Choosing between asynchronous and synchronous execution hinges on your task's needs and application design.
-
Asynchronous methods: Choose the asynchronous method for handling tasks efficiently, especially when immediate feedback isn't crucial. They allow your application to stay responsive by running time-consuming operations in the background, ideal for:
- Non-blocking calls: Keep your application active while waiting on long processes.
- Long-running operations: Avoid timeouts on tasks over 30 seconds, letting your app's workflow continue smoothly.
- Job tracking: Get a Job Id to monitor task status, useful for complex or delayed-result operations.
-
Synchronous methods: Choose the synchronous method for these when your application requires immediate results from operations. They're best for:
- Immediate results: Necessary for operations where quick outcomes are essential to continue with your app's logic.
- Short operations: Ideal for tasks under 30 seconds to prevent application delays.

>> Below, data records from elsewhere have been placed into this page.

/-- LEG_PAUSE. tAt is the state that the earlier accepted commands leave at the named boundary. -/
def legPauseChecked (x : Ctx) (s : State) (tAt : Nat → State) : Verdict :=
  let c := x.cmd
  let l := fld c.a0 0 12
  let act := fld c.a0 12 2
  if (c.a0 &&& 0xFFFFC000#32) ≠ 0 || act = 3 || c.a2 ≠ 0 || c.a3 ≠ 0 || c.a4 ≠ 0 || c.a5 ≠ 0 then .reject stBadarg
  else if !legCarried s.wingsNext l then .reject stNocap
  else if act = 2 then
    match (s.legSt l).armed with
    | none => .reject stState
    | some a =>
      if a.ord < s.effectOrd then .reject stState
      else
        let s1 := (s.onLegSt l fun y => { y with armed := none }).onCmd fun m => { m with staged := dropLegAct l m.staged }
        .config s1 s.effectOrd [] (s.unstated 1)
  else match s.namedOrd c.a1 with
    | none => .reject stState
    | some ord =>
      let st := ((tAt ord).legSt l).state
      if (s.legSt l).armed.isSome then .reject stBusy
      else if act = 0 && !(st = .bound || st = .active) then .reject stState
      else if act = 1 && st ≠ .paused then .reject stState
      else
        let s1 := s.onLegSt l fun y => { y with armed := some { pause := act = 0, ord := ord } }
        .config (if act = 1 then s1.armVotes [l] else s1) ord [.legAct l (act = 0)] (s.unstated 1)

/-! ### KEY_SET (R110) -/

/-- KEY_SET. -/
def keySetChecked (x : Ctx) (s t : State) : Verdict :=
  let c := x.cmd
  let l := fld c.a0 0 12
  let talk := bit c.a0 12
  let slot := fld c.a0 13 4
  let w := c.a1
  if (c.a0 &&& 0xFFFE0000#32) ≠ 0 || (w &&& 0xFE00FC00#32) ≠ 0 || c.a2 ≠ 0 || c.a3 ≠ 0 || c.a4 ≠ 0 || c.a5 ≠ 0 ||
      (talk && 4 ≤ slot) || !gainOk (keyGain w) then .reject stBadarg
  else if !legCarried s.wingsNext l || memberGroups s.wingsNext ≤ keyGroup w then .reject stNocap
  else
    let k := t.legCfg l
    let others := if talk then (upto 4).filterMap fun i => if i = slot then none else some (k.talkKey i)
      else (upto 16).filterMap fun i => if i = slot then none else some (k.listenKey i)
    if !k.bound then .reject stState
    else if keyEn w && ((t.grp (keyGroup w)).state = .unused || others.any fun o => keyEn o && keyGroup o = keyGroup w) then
      .reject stState
    else .config s s.effectOrd [.keySet l talk slot w] (s.unstated 1)

/-! ### GRP_SET (R115 to R117) -/

/-- Ranges of the fields that a kind uses. -/
def grpArgsOk (kind : Nat) (c : CmdWords) : Bool :=
  if kind = 0 then
    (c.a1 &&& 0xF00000C0#32) = 0 && decide (1 ≤ fld c.a1 0 6) && decide (fld c.a1 0 6 ≤ 32) &&
    decide (40 ≤ fld c.a1 8 12) && decide (fld c.a1 8 12 ≤ 4000) &&
    (c.a2 &&& 0xFFFF0000#32) = 0 && decide (fld c.a2 8 8 ≤ fld c.a2 0 8)
  else if kind = 1 then true
  else (c.a3 &&& 0x0000FC00#32) = 0 && gainOk (fld c.a3 16 8) && gainOk (fld c.a3 24 8)

/-- Settings that the members of one ring number share (R117). -/
def sharedSame (g : GroupCfg) (p : BitVec 2 × Word × Word × Word) : Bool :=
  g.kind = p.1 &&
  (if g.kind = 0 then g.a1 = p.2.1 && g.a2 = p.2.2.1 else true) &&
  (if g.kind = 2 then fld g.a3 16 16 = fld p.2.2.2 16 16 else true)

/-- A share completes STATE (R117). The settings known of a ring number in use hold, for an IFB, the ring number of the
interrupt group in A3[9:0]. -/
def shareBlocked (s t : State) (g ringNo : Nat) : Bool :=
  let x := t.grp g
  let int := t.grp (fld x.a3 0 10)
  t.imdal.state ≠ .enrolled ||
  t.mix.groups.any (fun y => y.1 ≠ g && y.2.state = .shared && y.2.ringNo.toNat = ringNo) ||
  (match s.imdal.peerGroups.lookup ringNo with
    | none => false
    | some p => !sharedSame x p || (x.kind = 2 && fld p.2.2.2 0 10 ≠ int.ringNo.toNat)) ||
  (x.kind = 2 && int.state ≠ .shared)

/-- GRP_SET. The boundary agreed on the ring for a share is the one of R57 at this device (DESIGN CHOICE, log 113). -/
def grpSetChecked (x : Ctx) (s t : State) : Verdict :=
  let c := x.cmd
  let g := fld c.a0 0 10
  let kind := fld c.a0 10 2
  let op := fld c.a0 12 2
  let w := s.wingsNext
  let cur := t.grp g
  if (c.a0 &&& 0xFC00C000#32) ≠ 0 || c.a4 ≠ 0 || c.a5 ≠ 0 || (op = 0 && (kind = 3 || !grpArgsOk kind c)) then .reject stBadarg
  else if memberGroups w ≤ g || (op = 0 && kind = 2 && memberGroups w ≤ fld c.a3 0 10) then .reject stNocap
  else if op = 0 then
    let int := t.grp (fld c.a3 0 10)
    if cur.state = .shared then .reject stState
    else if cur.state = .open_ && cur.kind.toNat ≠ kind && (t.keyNames g || t.interrupts g) then .reject stState
    else if kind = 2 && (int.state = .unused || int.kind ≠ 0 || fld c.a3 0 10 = g) then .reject stState
    else .config s s.effectOrd [.grpSet g (BitVec.ofNat 2 kind) c.a1 c.a2 c.a3] (s.unstated 1)
  else if op = 1 then
    if cur.state ≠ .open_ || t.keyNames g || t.interrupts g then .reject stState
    else .config s s.effectOrd [.grpClose g] (s.unstated 1)
  else if op = 2 then
    if cur.state ≠ .open_ || shareBlocked s t g (fld c.a0 16 10) then .reject stState
    else .config s s.effectOrd [.grpShare g (fld c.a0 16 10)] (s.unstated 1)
  else if cur.state ≠ .shared then .reject stState
  else if cur.kind = 0 && t.mix.groups.any (fun y => y.2.state = .shared && y.2.kind = 2 && fld y.2.a3 0 10 = g) then
    .reject stState
  else .config s s.effectOrd [.grpUnshare g] (s.unstated 1)

/-! ### GRP_GET (R118) -/

/-- Number of enabled talk or listen keys on a group. -/
def State.keysOn (s : State) (talk : Bool) (g : Nat) : Nat :=
  s.legsSet.foldl (fun n l =>
    n + ((if talk then l.2.talk else l.2.listen).filter fun k => keyEn k.2 && keyGroup k.2 = g).length) 0

/-- A0 to A3 of a group as accepted. -/
def grpWords (g : Nat) (x : GroupCfg) : List Word := [pack [(0, g), (10, x.kind.toNat), (16, x.ringNo.toNat)], x.a1, x.a2, x.a3]

/-- Talkers admitted to a group, ring-wide where it is SHARED (R118). -/
def State.admittedIn (s : State) (g : Nat) : Nat :=
  let own := ((tget [] s.mix.shownAdm g).filter (·.admitted)).length
  match (s.grp g).state with
  | .unused => 0
  | .open_ => own
  | .shared => tget own s.mix.shownRing g

/-- The 32-byte record. -/
def grpRecord (s acc : State) (g : Nat) : List Byte :=
  wordBytes (grpWords g (acc.grp g) ++ [pack [(0, grpCode (s.grp g).state), (2, s.admittedIn g),
    (8, b2n (s.mix.shownInt.contains g)), (9, b2n (s.mix.shownCalls.contains g))],
    pack [(0, acc.keysOn true g), (16, acc.keysOn false g)], 0, 0])

/-- GRP_GET. -/
def grpGetChecked (x : Ctx) (s acc : State) : Verdict :=
  let c := x.cmd
  let g := fld c.a0 0 10
  if (c.a0 &&& 0xFFFFFC00#32) ≠ 0 || c.a2 ≠ 0 || c.a3 ≠ 0 || c.a4 ≠ 0 || c.a5 ≠ 0 || !x.resultOk s c.a1 32 then .reject stBadarg
  else if memberGroups s.wingsNext ≤ g then .reject stNocap
  else .done s s.pidx s.cmd.epoch (some (c.a1, grpRecord s acc g))

end Sys2Proof.Machine
end

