-- ==== Sys2Proof/Machine/Line.lean ====
section
/-! DEFINITION. Line ports (R163 to R190): states, settings, surge, ladder, budget, converters and gate. Voltages in mV, currents
in 0.1 mA, powers in mW. -/

namespace Sys2Proof.Machine

/-! ### Fields (R172, R184, R191) -/

def bankOf (p : Nat) : Nat := p / 8
def dieOf (p : Nat) : Nat := p / 24

def PortCfg.loopMv (c : PortCfg) : Nat := 18000 + 100 * fld c.a1 0 8
def PortCfg.ilim (c : PortCfg) : Nat := 500 + 100 * fld c.a1 8 7
/-- RAMP_T in Periods. -/
def PortCfg.rampT (c : PortCfg) : Nat := match fld c.a1 26 2 with
  | 0 => 20
  | 1 => 40
  | 2 => 100
  | _ => 200
def PortCfg.autoComp (c : PortCfg) : Bool := bit c.a2 4
def PortCfg.compSel (c : PortCfg) : BitVec 2 := c.a2.extractLsb' 5 2

/-- A rational rounded to the nearest integer, halves away from zero. -/
def ratRound (q : Rat) : Int := divRha q.num q.den

/-- Ports 0 to 47 of a bank. -/
def bankPorts (b : Nat) : List Nat := (upto 8).map fun i => 8 * b + i

/-- Threshold of a ladder code, mV (R184). -/
def ladderMv (code : Nat) : Nat := 20000 + 200 * code

/-- Enter and leave thresholds of step s + 1, mV. -/
def Line.enterMv (l : Line) (s : Nat) : Nat := match s with
  | 0 => ladderMv (fld l.card1 0 8)
  | 1 => ladderMv (fld l.card1 16 8)
  | 2 => ladderMv (fld l.card2 0 8)
  | 3 => ladderMv (fld l.card2 16 8)
  | _ => ladderMv (fld l.card3 0 8)
def Line.leaveMv (l : Line) (s : Nat) : Nat := match s with
  | 0 => ladderMv (fld l.card1 8 8)
  | 1 => ladderMv (fld l.card1 24 8)
  | 2 => ladderMv (fld l.card2 8 8)
  | 3 => ladderMv (fld l.card2 24 8)
  | _ => ladderMv (fld l.card3 8 8)
def Line.ladderEn (l : Line) : Bool := bit l.card3 16
def Line.budgetEn (l : Line) : Bool := bit l.card0 16
def Line.budgetMw (l : Line) : Nat := fld l.card0 0 16 * 100
def Line.soundAuto (l : Line) : Bool := bit l.card5 12
def Line.openEn (l : Line) : Bool := bit l.card5 13
def Line.dcLevelMv (l : Line) : Nat := 6000 + 100 * fld l.card4 16 8
def Line.dcDropMv (l : Line) : Nat := 1000 + 500 * fld l.card4 24 4
/-- TONE_TH and PRF_VOICE in units of 0.5 dB below full scale. -/
def Line.toneTh (l : Line) : Nat := 60 + 4 * fld l.card4 28 4
def Line.prfVoice (l : Line) : Nat := 60 + 6 * fld l.card5 8 4
def Line.genKind (l : Line) : Nat := fld l.card4 6 2

/-- LADDER_EN, and a step in force sheds a class (R183): step 3 class 3, step 4 class 2, step 5 class 1. -/
def Line.sheds (l : Line) (cls : Nat) : Bool :=
  (cls = 3 && l.steps.getLsbD 2) || (cls = 2 && l.steps.getLsbD 3) || (cls = 1 && l.steps.getLsbD 4)

/-- Mean current in 0.1 mA. -/
def loopI10 (m : LoopMeas) : Int := divRha m.ua 100

/-- Converter A out, converter B out, of voltage or of current (R187, R189). -/
def PortSt.outA (x : PortSt) : Bool := x.convV.outA || x.convI.outA
def PortSt.outB (x : PortSt) : Bool := x.convV.outB || x.convI.outB

/-- A host call of a watch that runs in the Period with a boundary count (R214). -/
def Watch.hostNow (w : Watch) (ord : Nat) : Option HostCall := w.host.filter fun h => decide (ord < h.until_)

/-- Codes of a port state (R189). -/
def portCode : PortState → Nat
  | .off => 0
  | .probe => 1
  | .ramp => 2
  | .on => 3
  | .fold => 4
  | .shed => 5
  | .fault => 6
  | .hold => 7

/-- Causes (R189). -/
def cauShort : Nat := 1
def cauOpen : Nat := 2
def cauLeak : Nat := 3
def cauOver : Nat := 4
def cauFold : Nat := 5
def cauTemp : Nat := 6
def cauSurge : Nat := 7
def cauConv : Nat := 8
def cauGate : Nat := 9
def cauFet : Nat := 10
def cauCap : Nat := 11
def cauLadder : Nat := 0x10
def cauBudget : Nat := 0x11
def cauRemoval : Nat := 0x12

/-- A powered port: its FET is closed (R175). -/
def poweredSt (st : PortState) : Bool := st = .ramp || st = .on || st = .fold || st = .hold

/-- A line Leg's port delivers (R102, R175). -/
def deliversSt (st : PortState) : Bool := st = .on || st = .fold

/-- The port lies beyond the presented member (R180). -/
def State.beyond (s : State) (p : Nat) : Bool := decide (memberPorts s.tiles.wings ≤ p)

/-! ### Events and the watch log (R189, R222) -/

/-- One event on a port: its event count, its event counter, PORT_EVT (R189, R438). -/
def State.portEvent (s : State) (p : Nat) : State :=
  ((s.onPort p fun x => { x with events := x.events + 1 }).count (120 + p)).raise irqPortEvt

/-- An entry of the watch log for a port or (who = 0x80 + bank) a bank. -/
def State.watchLog (s : State) (who kind detail : Nat) (value pidx : Word) : State :=
  let q := seqNext s.line.logSeq
  let s := s.onLine fun l => { l with
    logSeq := q
    log := logPut (·.seq) 256 (WatchEntry.mk q pidx (BitVec.ofNat 8 who) (BitVec.ofNat 8 kind) (BitVec.ofNat 16 detail) value) l.log }
  if who < 48 then s.portEvent who else s.raise irqPortEvt

/-- An abort condition of R207 on a running sounding, by its place in the list. -/
def State.soundAbort (s : State) (p i : Nat) : State :=
  if (s.sounding p).status = 1 then s.onSounding p fun x => { x with abort := x.abort ||| BitVec.ofNat 6 (2 ^ i) } else s

/-- An automatic sounding is requested (R206). -/
def State.soundAsk (s : State) (p : Nat) : State :=
  if s.line.soundAuto then s.onSounding p fun x => { x with asked := true } else s

/-- Cycles of a bank that have ended (R216, R219): PROOF_INTERVAL and 2 ms each. -/
def Bank.cycleNs (x : Bank) : Nat := (x.interval + 2) * 1000000
def Bank.cycle (x : Bank) (mono : Nat) : Nat := x.cycleN + (mono - x.cycle0) / x.cycleNs

/-- A cycle has passed: a new interval is counted from its end. -/
def Bank.turn_ (now : Nat) (x : Bank) : Bank :=
  { x with
    winRun := x.cycle now
    cycleN := if x.intervalNext.isSome then x.cycle now else x.cycleN
    cycle0 := if x.intervalNext.isSome then x.cycle0 + (now - x.cycle0) / x.cycleNs * x.cycleNs else x.cycle0
    interval := x.intervalNext.getD x.interval
    intervalNext := none }

/-- The end of a qualified call of one kind (1 tone, 2 DC): its event, CALL, counters restarted (R210, R212). -/
def State.callEnd (s : State) (p kind : Nat) : State :=
  let w := s.watch p
  let on := if kind = 1 then w.tone else w.dc
  let s := s.onWatch p fun w =>
    if kind = 1 then { w with tone := false, toneOn := 0, toneOff := 0 } else { w with dc := false, dcOn := 0, dcOff := 0 }
  if on then (s.watchLog p 0x21 kind 0 s.pidx).raise irqCall else s

/-! ### State changes (R169, R175, R177) -/

/-- A ramp begins (R174, R175, R177): RAMP_T and the rate LOOPV / RAMP_T of the setpoint are those of now. -/
def PortSt.beginRamp (c : PortCfg) (x : PortSt) : PortSt := { x with rampT := c.rampT, rampStep := (c.loopMv : Rat) / c.rampT }

/-! ### The course of the setpoint over a Period (R164, R167) -/

/-- A course through points (ns in the Period, mV), straight between them. -/
def pathAt (a : Rat × Rat) : List (Rat × Rat) → Rat → Rat
  | [], _ => a.2
  | b :: r, t => if t < b.1 then a.2 + (b.2 - a.2) * (t - a.1) / (b.1 - a.1) else pathAt b r t

/-- The setpoint at a time in the Period in progress. -/
def PortSt.setAt (x : PortSt) (t : Rat) : Rat := pathAt (0, x.setFrom) (x.bends ++ [(500000, x.setMv)]) t

/-- From a time on the setpoint stands at the value that it has reached. -/
def PortSt.cutSet (t : Rat) (x : PortSt) : PortSt :=
  if x.bends = [] ∧ x.setFrom = x.setMv then x
  else
    let v := x.setAt t
    if t ≤ 0 then { x with setFrom := v, setMv := v, bends := [] }
    else { x with setMv := v, bends := (x.bends.filter fun b => decide (b.1 < t)) ++ [(t, v)] }

/-- From a time on the setpoint, which stands, goes to a goal at a rate in mV a Period. -/
def PortSt.runSet (t goal rate : Rat) (x : PortSt) : PortSt :=
  let v := x.setMv
  if v = goal ∧ x.setFrom = v ∧ x.bends = [] then x
  else
    let x := if t ≤ 0 then { x with setFrom := v, bends := [] } else { x with bends := x.bends ++ [(t, v)] }
    let up := decide (v < goal)
    let need := (if up then goal - v else v - goal) / rate * 500000
    if v = goal then x
    else if t + need < 500000 then { x with setMv := goal, bends := x.bends ++ [(t + need, goal)] }
    else
      let d := rate * (500000 - t) / 500000
      { x with setMv := if up then v + d else v - d }

/-- A Period closes: the setpoint stands until its course is set anew; a setpoint that came to 0 V on its way there opened the FET then. -/
def PortSt.rollSet (mono : Nat) (plantMv : Nat) (x : PortSt) : PortSt :=
  let course : List (Rat × Rat) := x.bends ++ [(500000, x.setMv)]
  let zero : Rat := match course.find? fun b => decide (b.2 = 0) with | some b => b.1 | none => 500000
  let x := if x.dropping && x.setMv = 0 then
      { x with dropping := false, gateOff := some (mono - (500000 - zero).floor.toNat) }
    else x
  { x with
    setFrom := x.setMv
    bends := []
    slewing := false
    dropout := poweredSt x.state && decide ((plantMv : Rat) < x.setMv + 1500)
    loop := { x.loop with ztAge := min 384 (x.loop.ztAge + 384) } }

/-- What the port itself keeps on entering a state. -/
def PortSt.enter (st : PortState) (cause : Nat) (c : PortCfg) (ord mono : Nat) (pidx : Word) (x : PortSt) : PortSt :=
  let y := { x with state := st, cause := BitVec.ofNat 8 cause, changed := pidx, budgetWait := false, ask := false, afterLeft := 0
                    starting := false, tail := none, fresh := poweredSt st && x.fresh }
  match st with
  | .ramp =>
    let fresh := x.state = .off || x.state = .probe || x.state = .shed || x.state = .fault
    { y.beginRamp c with
      rampOrd := ord
      cregRun := 0
      vregRun := 0
      reramp := false
      surgeFrom := none
      dropping := false
      gateOff := none
      setMv := max 0 x.mv
      rampUa := 0
      rampN := 0
      hold := none
      fresh := fresh
      comp := if fresh && c.autoComp then 3 else x.comp }
  | .fault => { y with setMv := 0, dropping := false, gateOff := some mono, surgeFrom := none, reramp := false, hold := none }
  | .off =>
    { y.beginRamp c with
      dropping := poweredSt x.state || x.dropping
      gateOff := if poweredSt x.state then none else x.gateOff
      surgeFrom := none
      reramp := false
      byLadder := false
      byBudget := false
      hold := none }
  | .shed => { y with dropping := poweredSt x.state, rampStep := x.setMv / 2, surgeFrom := none, reramp := false, hold := none }
  | .fold => { y with vregRun := 0 }
  | .on => { y with cregRun := 0, afterUa := 0, afterLeft := if x.state = .ramp && 0 < x.rampN then 3 else 0 }
  | _ => y

/-- What the port's watch keeps on entering a state (R193, R196, R197, R212, R214, R217). -/
def Watch.enter (o st : PortState) (cause ord : Nat) (w : Watch) : Watch :=
  let held := fun x => x = PortState.on || x = .fold || x = .hold
  let w := if held o && !held st then
      { w with count := some 0, draws := [none, none, none, none], counts := [0, 0, 0, 0], is_ := none, means := [], step := none,
               entry := false }
    else w
  let w := if deliversSt o && !deliversSt st then
      { w with host := none, toneGen := false, toneFade := false, dcGen := false, toneLeft := 0, dcLeft := 0, toneHeld := 0, dcHeld := 0,
               toneOn := 0, toneOff := 0, dcOn := 0, dcOff := 0 }
    else w
  match st with
  | .on =>
    let w := { w with onOrd := ord, changes := w.changes + 1 }
    if o = .ramp then { w with entry := true, is_ := none, means := [], step := none } else w
  | .probe => { w with reported := 1, probeRun := 0 }
  | .fault => { w with reported := if cause = cauShort then 3 else 1, probeRun := 0, notShort := 0, faultOrd := ord, openRun := 0, foldRun := 0, shortRun := 0 }
  | _ => { w with openRun := 0 }

/-- Compensation set for a capacitance (R168). -/
def compFor (nf : Nat) : BitVec 2 := if nf ≤ 100 then 0 else if nf ≤ 330 then 1 else if nf ≤ 680 then 2 else 3

/-- The settings of a PORT_SET act on the loop (R173, R174): a new ZT is crossfaded to; a termination change; the compensation set. -/
def State.portSetNow (s : State) (p : Nat) (cls : BitVec 2) (a1 a2 : Word) : State :=
  let c := s.portCfg p
  let zt := fld a1 16 8 ≠ fld c.a1 16 8
  let term := zt || fld a2 0 4 ≠ fld c.a2 0 4
  let s := s.onPortCfg p fun c => { c with cls := cls, a1 := a1, a2 := a2 }
  let s := if zt then s.onPort p fun x => { x with loop := { x.loop with ztFrom := 100 + 2 * fld c.a1 16 8, ztAge := 0 } } else s
  let s := if !bit a2 4 then s.onPort p fun x => { x with comp := a2.extractLsb' 5 2, compNext := none }
    else if !c.autoComp then s.onPort p fun x => { x with comp := if x.fresh then 3 else compFor x.nf }
    else s
  if term then
    ((s.onWatch p fun w => { w with termOrd := s.time.ord, changes := w.changes + 1 }).soundAbort p 4).soundAsk p
  else s
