/-- NEGOTIATION_RESOLVED (R253): AN goes to TRAIN; in RETRAIN only the target rate is advertised. -/
def execNegotiationResolved (p : NetIx) (r : NetRate) (f : FecUse) (partner : BitVec 8) (s : State) :
    Host.Outcome State Fault Refusal :=
  let n := s.netP p
  let ok := n.enabled r && n.fecSet r f && (n.anEn || n.highest = some r)
  if n.state = .an && ok then
    .next ((s.onNetP p fun n => { n with rate := some r, fec := f, partner := partner }).linkTo p .train)
  else if n.state = .retrain && n.target = some r && n.fecSet r f then
    .next (s.onNetP p fun n => { n with rate := some r, fec := f, partner := partner })
  else .next s

/-- TRAINING_COMPLETE (R253): TRAIN, or RETRAIN at its target rate, goes UP; a step is counted. -/
def execTrainingComplete (p : NetIx) (s : State) : Host.Outcome State Fault Refusal :=
  let n := s.netP p
  if n.state = .train then .next (s.linkTo p .up)
  else if n.state = .retrain && n.rate = n.target then
    let s1 := s.netCount p (if n.stepUp then 28 else 27) 1
    .next ((s1.onNetP p fun n => { n with target := none }).linkTo p .up)
  else .next s

/-- LINK_TIMEOUT (R253): 1 s in AN and TRAIN without reaching UP restarts; 1 s in RETRAIN gives up the step, and steps down are suppressed for
600 s. -/
def execLinkTimeout (p : NetIx) (s : State) : Host.Outcome State Fault Refusal :=
  let n := s.netP p
  if s.monoNs < n.anMono + 1000000000 then .next s
  else if n.state = .an || n.state = .train then .next ((s.netCount p 26 1).negotiate p)
  else if n.state = .retrain then
    .next ((s.onNetP p fun n => { n with suppress := some (s.time.ord + 1200000) }).negotiate p)
  else .next s

/-- LINK_LOSS (R253): UP goes DOWN, and DOWN goes to AN at once. The active PTP port hands over (R274). A loss at a rate with block lock
counts BLOCK_LOCK_LOSS (R278). -/
def execLinkLoss (p : NetIx) (s : State) : Host.Outcome State Fault Refusal :=
  if (s.netP p).state = .up then
    let s := if (s.netP p).rate = some .g1 then s else s.netCount p 31 1
    let s1 := ((s.onNetP p fun n => { n with badOrd := some s.time.ord }).ptpSwap p).linkTo p .down
    .next (s1.negotiate p)
  else .next s

/-- PAUSE_EXPIRY (R272): the time held is counted; a later PAUSE holds on. -/
def execPauseExpiry (p : NetIx) (s : State) : Host.Outcome State Fault Refusal :=
  .next (s.pauseSettle p)

/-! ### Load and the rate step (R254 to R257) -/

/-- Load in bit/s of bytes in one Period (R254). -/
def loadBps (bytes : Nat) : Nat := bytes * 16000

/-- A threshold of R252 in bit/s. -/
def stepTh (code : Nat) : Nat := code * 10000000

/-- The next lower rate and its threshold in 10 Mbit/s units (R255). -/
def Net.lower (n : Net) : Option (NetRate × Nat) :=
  match n.rate with
  | some .g25 => if n.enabled .g10 then some (.g10, fld n.a2 0 16) else if n.enabled .g1 then some (.g1, fld n.a3 0 16) else none
  | some .g10 => if n.enabled .g1 then some (.g1, fld n.a3 0 16) else none
  | _ => none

- Simplicity and control: Provides a straightforward execution process, with timeout settings for better operational control.
Run synchronously
To execute an endpoint synchronously and wait for the result, use the run_sync
method.
This method blocks the execution until the endpoint run is complete or until it times out.
import runpod
import os
runpod.api_key = os.getenv("RUNPOD_API_KEY")
endpoint = runpod.Endpoint("YOUR_ENDPOINT_ID")
try:
run_request = endpoint.run_sync(
{
"input": {
"prompt": "Hello, world!",
}
},
timeout=60, # Timeout in seconds.
)
print(run_request)
except TimeoutError:
print("Job timed out.")
Run asynchronously
Asynchronous execution allows for non-blocking operations, enabling your code to perform other tasks while waiting for an operation to complete. RunPod supports both standard asynchronous execution and advanced asynchronous programming with Python's asyncio framework.
Depending on your application's needs, you can choose the approach that best suits your scenario.
For non-blocking operations, use the run
method.
This method allows you to start an endpoint run and then check its status or wait for its completion at a later time.
Asynchronous execution
This executes a standard Python environment without requiring an asynchronous event loop.
- Python
- Output
import runpod
import os
runpod.api_key = os.getenv("RUNPOD_API_KEY")
input_payload = {"input": {"prompt": "Hello, World!"}}
try:
endpoint = runpod.Endpoint("YOUR_ENDPOINT_ID")
run_request = endpoint.run(input_payload)
# Initial check without blocking, useful for quick tasks
status = run_request.status()
print(f"Initial job status: {status}")
if status != "COMPLETED":
# Polling with timeout for long-running tasks
output = run_request.output(timeout=60)
else:
output = run_request.output()
print(f"Job output: {output}")
except Exception as e:
print(f"An error occurred: {e}")
Initial job status: IN_QUEUE
Job output: {'input_tokens': 24, 'output_tokens': 16, 'text': ["Hello! How may I assist you today?\n"]}
Asynchronous execution with asyncio
Use Python's asyncio
library for handling concurrent Endpoint calls efficiently.
This method embraces Python's asyncio framework for asynchronous programming, requiring functions to be defined with async and called with await.
This approach is inherently non-blocking and is built to handle concurrency efficiently.
- Python
- Output
import asyncio
import aiohttp
import os
import runpod
from runpod import AsyncioEndpoint, AsyncioJob
# asyncio.set_event_loop_policy(asyncio.WindowsSelectorEventLoopPolicy()) # For Windows users.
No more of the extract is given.